Self Join Question

Question

Self Join Question

Terry Gamble

Ten Centuries

Points: 1012
More actions
January 31, 2018 at 1:22 pm

#328738

I've got a table with the following fields in it:
UniqueID
Sequence
BeforeStatus
AfterStatus
HistoryStatusDate
Sample data looks like :
08-40089445, 1, '','BNT',10/17/17
08-40089445, 2, 'BNT','VFD',1/18/18
08-40089445, 3, 'VFD','NST',1/23/18
08-40089445, 4, 'NST','SLD',1/23/18
What I need to do is basically make a "beginning history" and "ending history" date for each record:
08-40089445, 1, '','BNT',10/17/17, '1/17/18'
08-40089445, 2, 'BNT','VFD',1/18/18, '1/22/18'
08-40089445, 3, 'VFD','NST',1/23/18,'1/23/18'
08-40089445, 4, 'NST','SLD',1/23/18,''
When I write a self join such as
SELECT * FRom
(SELECT s.*,h.HistoryStatusDate statusEnddate
FROM [StatusHistory] S
JOIN [StatusHistory] h
ON s.UniqueID=h.UniqueID
WHERE s.Sequence=h.Sequence-1
) s
--Still trying to find the 7th record for this example
WHERE s.[unique#]='08-40089445'
I end up getting the first 3 back but always miss the 4th (in my example).
Anyone have an idea of a better way to write this/solve this problem? (it's tracking when a record changes a status but it's done in an iSeries so getting the programmers to put the "ending" date on isn't very likely, and the query is ignoring due to the sequence-1 portion for the 4th (max) record.

Viewing 12 posts - 1 through 11 (of 11 total)

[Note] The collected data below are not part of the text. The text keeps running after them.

-- ==== Sys2Proof/Machine/Run.lean ====
section
/-! DEFINITION. What surrounds a command's effect: when the device answers at all, the status that follows from its state,
effects that have become due, and the microsecond tick. -/

namespace Sys2Proof.Machine

/-- Power, clocks and resets let the fast logic work: always-on power and clock, PWR_OK and RST_N high, straps latched, no
thermal trip (R434, R463, R465, R475). -/
def Dev.live (d : Dev) : Bool :=
  d.pins.aonPower && d.pins.aonClk && d.pins.pwrOk && d.pins.rstN && d.pins.phase ≠ .strap && !d.selv.tripped

/-! ### Status that follows from the state -/

/-- Queues that have been bound. -/
def Dev.boundQueues (d : Dev) : List Nat := Fmap.keys (Fmap.get [] d.regs Fld.QUEUE_BIND_VALID.id)

/-- Homes of the lines of a page: all four of a striped or WIDE page, else one (R203). -/
def Dev.pageHomes (d : Dev) (page : Nat) : List Nat :=
  let a := page * 2 ^ 26
  if a < d.dspSize && d.zEnd ≤ a || d.dspSize ≤ a && d.groupMode then [d.home a] else List.range 4

/-- Engines at work: a run's slot at the home of its region, a rotation's register at each home of its page, engine 15 for a
retirement (the assignment of engines is not in spec/). -/
def Dev.busyEngines (d : Dev) : Nat :=
  let r := d.runs.foldl (fun (v : Nat) x => v ||| 2 ^ (16 * d.home (d.regBase x.2.region) + x.1 % 16)) 0
  let t := d.tiers.rots.foldl (fun (v : Nat) x => (d.pageHomes x.2.page).foldl (fun v m => v ||| 2 ^ (16 * m + x.1 % 16)) v) r
  d.tiers.retiring.foldl (fun (v : Nat) x => v ||| 2 ^ (16 * (x.home % 4) + 15)) t

/-- CONS_BUSY and CONS_STATE. -/
def Dev.showCons (d : Dev) : Dev :=
  let d := d.setFld Fld.CONS_BUSY_BUSY 0 d.busyEngines
  (d.setFld Fld.CONS_STATE_RUNNING 0 d.runs.length).setFld Fld.CONS_STATE_WAITING 0 d.runQ.length

/-- OPEN_COUNT and COMMIT_READY of LEDGER_STATUS. -/
def Dev.showLedger (d : Dev) : Dev :=
  let n := (d.ledger.ring.filter (fun r => r.2.isOpen)).length
  (d.setFld Fld.LEDGER_STATUS_OPEN_COUNT 0 n).setFld Fld.LEDGER_STATUS_COMMIT_READY 0 (if d.ledger.erased > 0 then 1 else 0)

/-- Every field that only shows the rest of the state. -/
def Dev.show (d : Dev) : Dev := (d.boundQueues.foldl Dev.showQueue d).showCons.showLedger.showFault

/-! ### Effects that have become due -/

/-- A descriptor with an operation outside Table 12-3 completes with INVALID. -/
def Dev.dropUnknown (d : Dev) (q : Nat) : Dev :=
  match (d.queue q).cur with
  | some x => if x.op > 7 && x.phase = .run then (d.beginDesc q x).descIssued q else d
  | none => d

/-- Descriptors that are issued, launches that have ended. -/
def Dev.queuePump (d : Dev) : Dev :=
  (Fmap.keys d.queues).foldl (fun (d : Dev) q => ((d.dropUnknown q).descIssued q).launchDone q) d

/-- Fault records that waited for the line of their slot. -/
def Dev.faultPump (d : Dev) : Dev :=
  if d.trans.fqWait.isEmpty && d.trans.recs.all (fun r => r.written) then d else d.fqRetry

/-- ATS Invalidation Requests whose accesses have completed. -/
def Dev.atsPump (d : Dev) : Dev :=
  ((d.heads.filter (fun c => !c.2.atsInv.isEmpty)).map (fun c => BitVec.ofNat 4 c.1)).foldl (fun (d : Dev) h => d.atsAnswer h) d

/-- Since when each running tile has had no loom that keeps it running (R410). -/
def Dev.idlePump (d : Dev) : Dev :=
  let busy := ((Fmap.keys (Fmap.get [] d.regs Fld.TREADLE_STATUS_STATE.id)).filter (fun n => d.keepsTile (BitVec.ofNat 12 n))).map loomTile
  let m := (List.range 64).foldl (fun (m : Fmap Nat) t =>
    if d.tileState t ≠ tsRun || busy.contains t then Fmap.del m t
    else if (Fmap.find m t).isSome then m else Fmap.put m t d.tick) d.tileIdle
  { d with tileIdle := m }

def Dev.pumps (d : Dev) : Dev :=
  ((d.mbUnknown d.reg.cmdQ.length).fencePump.queuePump.faultPump.atsPump).idlePump

/-! ### Commands -/

abbrev Out := Host.Outcome State Fault Refusal

/-- The state with a changed device: a command never touches the queue. -/
def State.next (s : State) (f : Dev → Dev) : Out := .next { s with dev := f s.dev }

/-- A command of the fast logic after which nothing else becomes due. -/
def State.pure (s : State) (f : Dev → Dev) : Out := s.next (fun d => if d.live then (f d).show else d)

/-- A command of the fast logic. -/
def State.run (s : State) (f : Dev → Dev) : Out := s.next (fun d => if d.live then (f d).pumps.show else d)

/-- A command of the pins, the selvage or the ledger: it states itself when it acts. -/
def State.aon (s : State) (f : Dev → Dev) : Out := s.next (fun d => (f d).show)

/-! ### The tick -/

/-- One microsecond of the AON tick: the empty queue's step (R21, R436). -/
def Dev.tickOn (d : Dev) : Dev :=
  if !d.pins.aonPower || !d.pins.aonClk then d
  else
    let d := { d with tick := d.tick + 1 }
    (if d.selvOn then d.selvTick else d).idlePump.show

end Sys2Proof.Machine
end

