-- ==== Sys2Proof/Machine/Dispatch.lean ====
section
/-! DEFINITION. One arm per command, each a direct call of its meaning. -/

namespace Sys2Proof.Machine
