-- ==== Sys2Proof/Machine/Core.lean ====
section
/-! DEFINITION. The machine as the host sees it. -/

def Sys2Proof.core : Host.Core :=
  { State := Sys2Proof.Machine.State
    Fault := Sys2Proof.Machine.Fault
    Refusal := Sys2Proof.Machine.Refusal
    step := Sys2Proof.Machine.step
    reset := Sys2Proof.Machine.State.reset }
end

You must be logged in to reply to this topic. Login to reply

Phil Parkin SSC Guru Points: 246686 More actions · Answer 1

Terry Gamble - Wednesday, January 31, 2018 1:22 PM
I've got a table with the following fields in it:
UniqueID
Sequence
BeforeStatus
AfterStatus
HistoryStatusDate
Sample data looks like :
08-40089445, 1, '','BNT',10/17/17
08-40089445, 2, 'BNT','VFD',1/18/18
08-40089445, 3, 'VFD','NST',1/23/18
08-40089445, 4, 'NST','SLD',1/23/18
What I need to do is basically make a "beginning history" and "ending history" date for each record:
08-40089445, 1, '','BNT',10/17/17, '1/17/18'
08-40089445, 2, 'BNT','VFD',1/18/18, '1/22/18'
08-40089445, 3, 'VFD','NST',1/23/18,'1/23/18'
08-40089445, 4, 'NST','SLD',1/23/18,''
When I write a self join such as
SELECT * FRom
(SELECT s.*,h.HistoryStatusDate statusEnddate
FROM [StatusHistory] S
JOIN [StatusHistory] h
ON s.UniqueID=h.UniqueID
WHERE s.Sequence=h.Sequence-1
) s
--Still trying to find the 7th record for this example
WHERE s.[unique#]='08-40089445'
I end up getting the first 3 back but always miss the 4th (in my example).
Anyone have an idea of a better way to write this/solve this problem? (it's tracking when a record changes a status but it's done in an iSeries so getting the programmers to put the "ending" date on isn't very likely, and the query is ignoring due to the sequence-1 portion for the 4th (max) record.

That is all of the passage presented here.